At Devron, we have customers in two main areas: government and FinTech. We have a lot of projects with the Department of Defense and other government organizations. We also work with various types of FinTech and large enterprise organizations that want to maintain ownership of their data but also want to give others access to it, or they want access to data but can’t due to privacy restrictions.

Do you see the potential for a community around federated learning?

That’s the final goal of the system: everyone has some form of access to the data, everyone gets to keep their data private, none of the data leaks and all private information is protected. But you still get the benefits of machine learning. Many organizations may want to sell their data but not provide ownership to run machine learning models and get analytics. And others might wish for a community to build models on the data, but they can’t afford to lose ownership of the data. I can see this being massive, especially in industries where there’s a lot you can’t do because of personally identifiable information (PII) or protected health information (PHI).

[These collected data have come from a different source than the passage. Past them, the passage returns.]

-- ==== Sys2Proof/Tests/Slice0.lean ====
section
/-!
SUPPORT. Small tests: ill-formed operands that the checks refuse, worked values of the spec, and for every statement with hypotheses states
and operands that meet them.
-/
namespace Sys2Proof.Tests
open Sys2Proof.Machine
set_option Elab.async false

/-! ### Ill-formed operands -/

/-- Terms with one operand outside the numbers that the spec gives it are refused; each check of WellFormed has its own. -/
theorem test_ill_formed_1 : (
    [.firewallViolation false 0x100000000, .unmappedAccess false 0x100000000, .slotCodeChange 32, .blockSelfCheckFail .crd 16, 
     .registerWrite ⟨6, 0⟩ 32 0, .registerWrite ⟨0, 0x100000000⟩ 32 0, .registerWrite ⟨0, 0⟩ 24 0, .vcStart ⟨0, 0x8000⟩, .phaseMark 0 0x61ad, 
     .alignQueueEntryLeaves 3, .memoryUncorrectable 3, .selftestDue 3, .selftestOverdue 3, .debugAttach 3, .mantleInputFilterChange 32 false, 
     .regionOutOfTolerance default default default 0x61ad, .mantleListenerFrame 8 0 true [], .mantleListenerFrame 0 2048 true [], .gdRamWrite 0x100000000 0, .routeRequest 8 0 0 0 0 0, 
     .routeRequest 0 256 0 0 0 0, .routeRequest 0 0 256 0 0 0, .routeRequest 0 0 0 0 0 0x10000, .routeCancel 8 0 0 0 0 0, 
     .routeCancel 0 256 0 0 0 0, .routeCancel 0 0 256 0 0 0, .routeCancel 0 0 0 0 0 0x10000, .routeReleaseTimed 8 0 0 0 0 0, 
     .routeReleaseTimed 0 256 0 0 0 0, .routeReleaseTimed 0 0 256 0 0 0, .routeReleaseTimed 0 0 0 0 0 0x10000, .pointMove 8 0 0 0 0 0 0, 
     .pointMove 0 256 0 0 0 0 0, .pointMove 0 0 256 0 0 0 0, .pointMove 0 0 0 0 0 0x10000 0, .pointMove 0 0 0 0 0 0 256, 
     .routeWaitTimeout 256, .lendTimeout 256, .setTimeout 256, .throwTimeout 256, .signalStopTimeout 256] : List Instr).all (fun i => !i.wf) = true := by decide

/-- The same for further commands. -/
theorem test_ill_formed_2 : (
    [.crdAcquire 256 0, .crdAcquire 0 128, .crdRelease 1024, .crdTimed 1024, .crdTransfer 1024 0, .crdTransfer 0 256, .crdBlock 1024 0, 
     .crdBlock 0 256, .crdUnblock 1024, .crdLend 1024 0, .crdLend 0 256, .crdUnlend 1024, .crdReclaim 1024, .crdTake 1024 0, .crdTake 0 256, 
     .crdGiveback 1024, .crdStartTimed 1024, .crdOpInvalid 1, .tokenTimerExpire 1024, .elementBlock 8 0 0 0 0 0, .elementBlock 0 256 0 0 0 0, 
     .elementBlock 0 0 256 0 0 0, .elementBlock 0 0 0 0 0 0x10000, .elementUnblock 8 0 0 0 0 0, .elementUnblock 0 256 0 0 0 0, 
     .elementUnblock 0 0 256 0 0 0, .elementUnblock 0 0 0 0 0 0x10000, .pdsTrack 8 0, .pdsSlotc 512 0, .pdsBslotc 32 0, .pdsBin 8 0, 
     .leafLost 256, .ecmdEnable 8 0, .ecmdEnable 0 256, .ecmdOpen 8, .ecmdClose 8, .ecmdWithdraw 8, .ecmdRestore 8, .ecmdSafeStop 8 0, 
     .ecmdSafeStop 0 0x10000] : List Instr).all (fun i => !i.wf) = true := by decide

/-- The same for further commands. -/
theorem test_ill_formed_3 : (
    [.ecmdLocal 8 0, .ecmdLocal 0 0x10000, .ecmdEnd 8, .lcmdIsolate 256, .lcmdRestore 256, .lockTimeout 256, .openTimeout 256, 
     .closeTimeout 8, .ssTimeout 256, .corrExpiry 8, .enableGrantTimeout 8, .doorWaitTimeout 8, .restorationRelease 8, 
     .doorEnable 8 0 0 0 0 0, .doorEnable 0 256 0 0 0 0, .doorEnable 0 0 256 0 0 0, .doorEnable 0 0 0 0 0 256, .doorOpen 8 0 0 0 0 0, 
     .doorOpen 0 256 0 0 0 0, .doorOpen 0 0 256 0 0 0, .doorOpen 0 0 0 0 0 256, .doorClose 8 0 0 0 0 0, .doorClose 0 256 0 0 0 0, 
     .doorClose 0 0 256 0 0 0, .doorClose 0 0 0 0 0 256, .doorCloseRestore 8 0 0 0 0 0, .doorCloseRestore 0 256 0 0 0 0, 
     .doorCloseRestore 0 0 256 0 0 0, .doorCloseRestore 0 0 0 0 0 256, .doorWithdrawEnable 8 0 0 0 0 0, .doorWithdrawEnable 0 256 0 0 0 0, 
     .doorWithdrawEnable 0 0 256 0 0 0, .doorWithdrawEnable 0 0 0 0 0 256, .leafIsolate 8 0 0 0 0 0, .leafIsolate 0 256 0 0 0 0, 
     .leafIsolate 0 0 256 0 0 0, .leafIsolate 0 0 0 0 0 256, .leafRestore 8 0 0 0 0 0, .leafRestore 0 256 0 0 0 0, 
     .leafRestore 0 0 256 0 0 0] : List Instr).all (fun i => !i.wf) = true := by decide

/-- The same for further commands. -/
theorem test_ill_formed_4 : (
    [.leafRestore 0 0 0 0 0 256, .trainDoors 8 0 0 0 0 0 0, .trainDoors 0 256 0 0 0 0 0, .trainDoors 0 0 256 0 0 0 0, 
     .trainDoors 0 0 0 0 0 256 0, .trainDoors 0 0 0 0 0 0 0x10000, .trainBerth 8 0 0 0 0 0 0 0, .trainBerth 0 256 0 0 0 0 0 0, 
     .trainBerth 0 0 256 0 0 0 0 0, .trainBerth 0 0 0 0 0 256 0 0, .trainBerth 0 0 0 0 0 0 256 0, .trainBerth 0 0 0 0 0 0 0 0x10000, 
     .trainBerthExpiry 8, .referenceSend 8 false, .referenceRx 8 0 0 [], .referenceRx 0 1001 0 [], .referenceRx 0 0 0x20000000 [], 
     .orderFrameSend 8, .doorCommandFrameSend 8, .frameTxEnd 8 ⟨0, 0⟩, .frameTxEnd 0 ⟨8, 0⟩, .frameTxEnd 0 ⟨0, 128⟩, .reportRx 8 0 0 [], 
     .reportRx 0 16 0 [], .reportRx 0 0 1000 [], .foreignFrameRx 8 0 0 false, .foreignFrameRx 0 0x20000000 0 false, 
     .foreignFrameRx 0 0 1000 false, .dbcErrorPassive 8, .dbcBusOff 8, .busOffRecovery 8, .dbcCancel 8, .dbcSleep 8, .sleepEnter 8, 
     .dbcWake 8, .wakeFrameRepeat 8, .wakeDetect 8 false 0 0 0, .wakeDetect 0 false 0x20000000 0 0, .wakeDetect 0 false 0 9 0, 
     .dbcCready 8 0] : List Instr).all (fun i => !i.wf) = true := by decide

/-- The same for further commands. -/
theorem test_ill_formed_5 : (
    [.dbcLoadingCopyWrite 8 0 0, .dbcLoadingCopyWrite 0 7 0, .dbcLock 8 0, .datagramRx false false 0 0x10000 0 0 0 [], 
     .datagramRx false false 0 0 0 0x10000 0 [], .datagramRx false false 0 0 0 0 256 [], .abWindowExpiry 136, .seqBaseDrop 136, 
     .connectionStale 136, .sniTxcReady 64 0 [], .sniTxcReady 0 136 [], .cmdFeed false 64 0, .cmdFeed false 0 8, .cmdOutsel 8, 
     .ping 8 0 0 0 0, .ping 0 256 0 0 0, .ping 0 0 256 0 0, .signalForceStop 8 0 0 0 0 0 0, .signalForceStop 0 256 0 0 0 0 0, 
     .signalForceStop 0 0 256 0 0 0 0, .signalForceStop 0 0 0 0 0 0x10000 0, .signalForceStop 0 0 0 0 0 0 256, .statusQuery 8 0 0 0 0 0 0, 
     .statusQuery 0 256 0 0 0 0 0, .statusQuery 0 0 256 0 0 0 0, .statusQuery 0 0 0 0 0 256 0, .statusQuery 0 0 0 0 0 0 0x10000, 
     .journalQuery 8 0 0 0 0 0, .journalQuery 0 256 0 0 0 0, .journalQuery 0 0 256 0 0 0, .journalQuery 0 0 0 0 0 256, 
     .countQuery 8 0 0 0 0 0 0, .countQuery 0 256 0 0 0 0 0, .countQuery 0 0 256 0 0 0 0, .countQuery 0 0 0 0 0 256 0, 
     .countQuery 0 0 0 0 0 0 0x10000, .updateConfirm 8 0 0 0 0 0, .updateConfirm 0 256 0 0 0 0, .updateConfirm 0 0 256 0 0 0, 
     .inputFilterChange false 96 false] : List Instr).all (fun i => !i.wf) = true := by decide

/-- The same for further commands. -/
theorem test_ill_formed_6 : (
    [.inputFilterChange true 64 false, .inputDiscrepancy 64, .feedStateChange 6 0, .feedStateChange 0 5, .feedRecovery 6, 
     .contactSupplyLimit 8, .pulseMissing 48, .offReadsHigh 48, .outputLow 48, .undeclaredOutputEnergised 48, .classificationResult 48 0 0, 
     .classificationResult 0 6 0, .classificationResult 0 0 64, .cvuStart 8, .cvuFinish 8, .cvuAbort 8, .cvuCtrlInvalid 8, .cvuData8 8 0, 
     .cvuData16 8 0, .cvuData32 8 0, .cvuConf 8 0, .cvuParamWrite 8 0 0, .cvuParamWrite 0 8 0, .mbxDbellPost 3 0 0, .mbxDbellPost 0 8 0, 
     .mbxDbellTake 3 0, .mbxDbellTake 0 8, .mbxSend 3 8 0 [], .mbxSend 0 16 0 [], .mbxSend 0 8 128 [], .mbxSend 0 7 0 [], .mbxTake 3 8, 
     .mbxTake 0 16, .mbxTake 0 7, .mbxRcodeWrite 3 12 0, .mbxRcodeWrite 0 16 0, .mbxRcodeWrite 0 12 0x10000, .mbxRcodeWrite 0 11 0, 
     .recordRequest 16 0 0, .recordRequest 0 0x10000 0] : List Instr).all (fun i => !i.wf) = true := by decide

/-- The same for further commands. -/
theorem test_ill_formed_7 : (
    [.jnlWrite 0x1000 0 false, .jnlWrite 0 2 false, .jnlRead 0x1000 0, .jnlRead 0 2, .timingMarkerRx false 16 0, 
     .sorliaAuthenticate ⟨0, 0, 0⟩ 8 ⟨List.replicate 97 0, List.replicate 96 0⟩, .sorliaAuthenticate ⟨0, 0, 0⟩ 0 ⟨[], List.replicate 96 0⟩,
     .sorliaLock ⟨0, 0x11, 0⟩, .sorliaLock ⟨0, 0x10, 0x10000⟩, .sorliaBlock ⟨0, 0x12, 0⟩ 0x100000000 [] false, .suiPrepare 0x10000, .suiBlock 0x10000 0 [] false, 
     .suiBlock 0 0x1000 [] false, .suiVerify 0x10000 false false, .suiActivate 0x10000, .suiConfirm 0x10000, .suiRevert 0x10000, 
     .suiAttest 0x10000 [], .suiReverifyStep 0x10000 false, .suiRefreshStep 0x10000 0, .suiRefreshStep 0 5, .suiEnrol 0x10000 (.revoke 0) none false, 
     .suiRelease 0x10000, .obsPsel 8 0, .memoryCorrected 3, .counterWrap 56, .contactSupplyRecovery 8, .registerRead ⟨6, 0⟩ 32, 
     .registerRead ⟨0, 0x100000000⟩ 32, .registerRead ⟨0, 0⟩ 24] : List Instr).all (fun i => !i.wf) = true := by decide

/-- The bounds themselves are accepted. -/
theorem test_well_formed : ([.slotCodeChange 31, .registerWrite ⟨2, 0x40000000⟩ 8 0, .inputFilterChange true 63 false, .inputFilterChange false 95 true,
    .crdAcquire 255 127, .mbxSend 2 15 127 [], .jnlRead 0xFFF 1, .counterWrap 55, .ping 7 255 255 0 0, .reportRx 7 15 999 []] : List Instr).all (·.wf)
    = true := by decide

/-! ### Worked cases of the spec -/

/-- The module in a module state and a phase, with the VC timer running and the SP and the CP released. -/
def sAt (m : ModState) (p : Nat) : State :=
  { State.reset with sys := { State.reset.sys with state := m, phase := p, vcOn := true, cp := default, sp := default } }

/-- The same with registers written. -/
def withRegs (s : State) : List (Nat × Word) → State
  | [] => s
  | (a, w) :: l => withRegs (s.setReg a w) l

/-- What a command that answers a next state makes hold. -/
def after (c : Instr) (s : State) (p : State → Bool) : Bool :=
  match exec c s with
  | .next t => p t
  | _ => false

/-- The time tag of R9: power cycle 37, 1,000,000,000 ms. -/
theorem test_time_tag : Evr.tag { (default : Evr) with cyc := 37, ms := 1000000000 } = 0x000094003B9ACA00 := by decide +kernel

/-- The token entry of chapter 06: timed release by session 1, 120,000 VC. -/
theorem test_token_entry : mkTok 2 120000 1 = 0x41D4C001#32 := by decide +kernel

/-- The same entry by CRD_TIMED: session 1, timer 1200 × 100. -/
theorem test_crd_timed : after (.crdTimed 1016) ({ (withRegs (sAt .active 1) [(Reg.CRD_ATTR + 252, 0x10000), (Reg.CRD_OPA, 0x0101D4C0)]) with
    crd := { State.reset.crd with tok := [(1016, mkTok 1 0 1)], nFree := 1023, nHeld := 1 } }) (fun t => t.tok 1016 == 0x41D4C001#32
      && t.crd.nHeld == 0 && t.crd.nRel == 1) = true := by decide +kernel

/-- Leaf 183's crossing (chapter 07): result and time of slot 366. -/
theorem test_speed_check : slotStep (slotConf false 0x4C1403E8 0x300) 9000003
    { t0 := 1004, t1 := 998, v0 := -781, v1 := -755, ofs0 := -2400, dt := 2000, miss := 0, jumped := false } 0x40000000 0
    = (0x6801FD04#32, 0x5443FBD5#32) := by decide +kernel

/-- The latched positions of the same case: 1003, 1000 and 997. -/
theorem test_latched_positions :
    latchedPos { (default : PLeaf) with st := .valid, trv := 1004, vel := -781, vcn := 9000000, start := 600 } 9000001 = 1003
      ∧ latchedPos { (default : PLeaf) with st := .valid, trv := 1004, vel := -781, vcn := 9000000, start := 600 } 9000002 = 1000
      ∧ latchedPos { (default : PLeaf) with st := .valid, trv := 998, vel := -755, vcn := 9000002, start := 600 } 9000003 = 997 := by decide +kernel

/-- The envelope of leaf 183 (chapter 08): S = 660 has limit 1022, which 617 meets and 1025 does not; S = 220 has 1301. -/
theorem test_envelope : envelope 1000 20 128 1280 660 617 617 = (false, 1022) ∧ envelope 1000 20 128 1280 660 1025 1025 = (true, 1022)
    ∧ envelope 1000 20 128 1280 220 1206 1206 = (false, 1301) ∧ envelope 1000 20 128 1280 820 256 256 = (false, 896) := by decide +kernel

/-- The frame identifiers of chapter 09: the door command frame on DB5 and the report of unit 11 bear FIDs 0x2820 and 0x290B, so a frame
sealed for another bus or unit fails its check. -/
theorem test_frame_identifier : scrcOk 5 0x20 (safeFrame 5 0x20 0 [1, 2]).bytes = true ∧ scrcOk 4 0x20 (safeFrame 5 0x20 0 [1, 2]).bytes = false
    ∧ (safeFrame 5 0x10B 7 [1]).bytes = [1, 7] ++ ((safeFrame 5 0x10B 7 [1]).bytes.drop 2)
    ∧ crcScrc [0x29, 0x0B, 7, 1] = BitVec.ofNat 24 (ofBe ((safeFrame 5 0x10B 7 [1]).bytes.drop 2)) := by decide +kernel

/-- The standard check value of CRC-32C over "123456789". -/
theorem test_crc32c : crc32c [0x31, 0x32, 0x33, 0x34, 0x35, 0x36, 0x37, 0x38, 0x39] = 0xE3069283#32 := by decide +kernel

/-- The open unit of chapter 13 after its START, with a mode in CVU_CONF. -/
def cvuOpen (conf : Word) : State :=
  (withRegs State.reset [(Reg.CVU_CONF, conf)]).setUnitC 0 { (default : Cvu) with open_ := true, crc := 0xFFFFFFFF }

/-- What the five writes of chapter 13 leave: the check value and the count. -/
theorem test_check_unit : (let s := cvuData 0 1 0x39 (cvuData 0 4 0x38373635 (cvuData 0 4 0x34333231 (cvuOpen 0x18000020)))
    ((s.unitC 0).count = 9 ∧ ((cvuFinish 0 s).unitC 0).result = 0xE3069283#64)) := by decide +kernel

/-- The same in CHECK mode: the four check bytes are withheld and match. -/
theorem test_check_unit_check : (let s := cvuFinish 0 (cvuData 0 4 0xE3069283 (cvuData 0 1 0x39 (cvuData 0 4 0x38373635 (cvuData 0 4 0x34333231
      (cvuOpen 0x98000020)))))
    ((s.unitC 0).check = 0xE3069283#64 ∧ (s.unitC 0).result = 0xE3069283#64 ∧ (s.unitC 0).matched = true ∧ (s.unitC 0).count = 13)) := by decide +kernel

/-- The ring slot of chapter 15. -/
theorem test_ring_slot : ringOff 84811 = 0x396960 := by decide

/-- The record of chapter 15 in its slot: RSEQ 0x004C_4BBB, code 0x0901 of the intake. -/
theorem test_record_words : (lowWords { (default : Evr) with cyc := 37, ms := 1000000000, rseq := 0x004C4BBB } ⟨3, 0x0901, 0xF0000000⟩ 0x3B9ABA60).take 5
    = [0x004C4BBB#32, 0x3B9ACA00#32, 0x00009400#32, 0x5A030901#32, 0x3B9ABA60#32] := by decide +kernel

/-- Repeat 999 of that record: word 5 reads E7 03 18 FC. -/
theorem test_record_repeat : (evrRepeat { State.reset with evr := { State.reset.evr with newest := some ⟨0x004C4BBB, 84811, 0x0901, 3, 0xF0000000, 0, 998,
    true⟩ } }).mramGet (0x396960 + 20) 4 = [0xE7, 0x03, 0x18, 0xFC] := by decide +kernel

/-- The condition list of route 7 (chapter 05). -/
def route7 : List Word := [0x40021000, 0x40031000, 0x400B1000, 0x43F81000, 0x10027000, 0x100B7000, 0x20036000, 0x30052000, 0x5BF87000, 0x67F86000]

What are the steps to make sure data is secure? 

There are vulnerabilities, like model inversion attacks, membership inference attacks, and model poisoning attacks. Still, I’d say federated machine learning is step one towards a much larger privacy infrastructure for machine learning and analytics, but there is a long road ahead.

There are technologies like differential privacy that smooths and adds noise to the information output from the data owner—this way, no single data point information is leaked. There are encryption technologies through which you can take data and models from different locations and perform secure aggregations such that only the aggregated model is visible to the aggregator and no individual models coming from each data source are exposed. There are so many different levels to increase the data’s level of privacy.

To wrap it up, what would you say is your favorite part of the day-to-day? What’s the most challenging? 

My favorite part is ideating and coding. I love delving into these problems and trying to solve them, coming up with new ways to solve the old problems. Some days, I’m reading papers to really understand a new technology and then try to implement it. I get satisfaction when I can deploy a product that someone is actually using. So that’s the best part of my job. For me, the most challenging part is managing the time between meetings and balancing my schedule to have enough time for the coding and deep-focus work.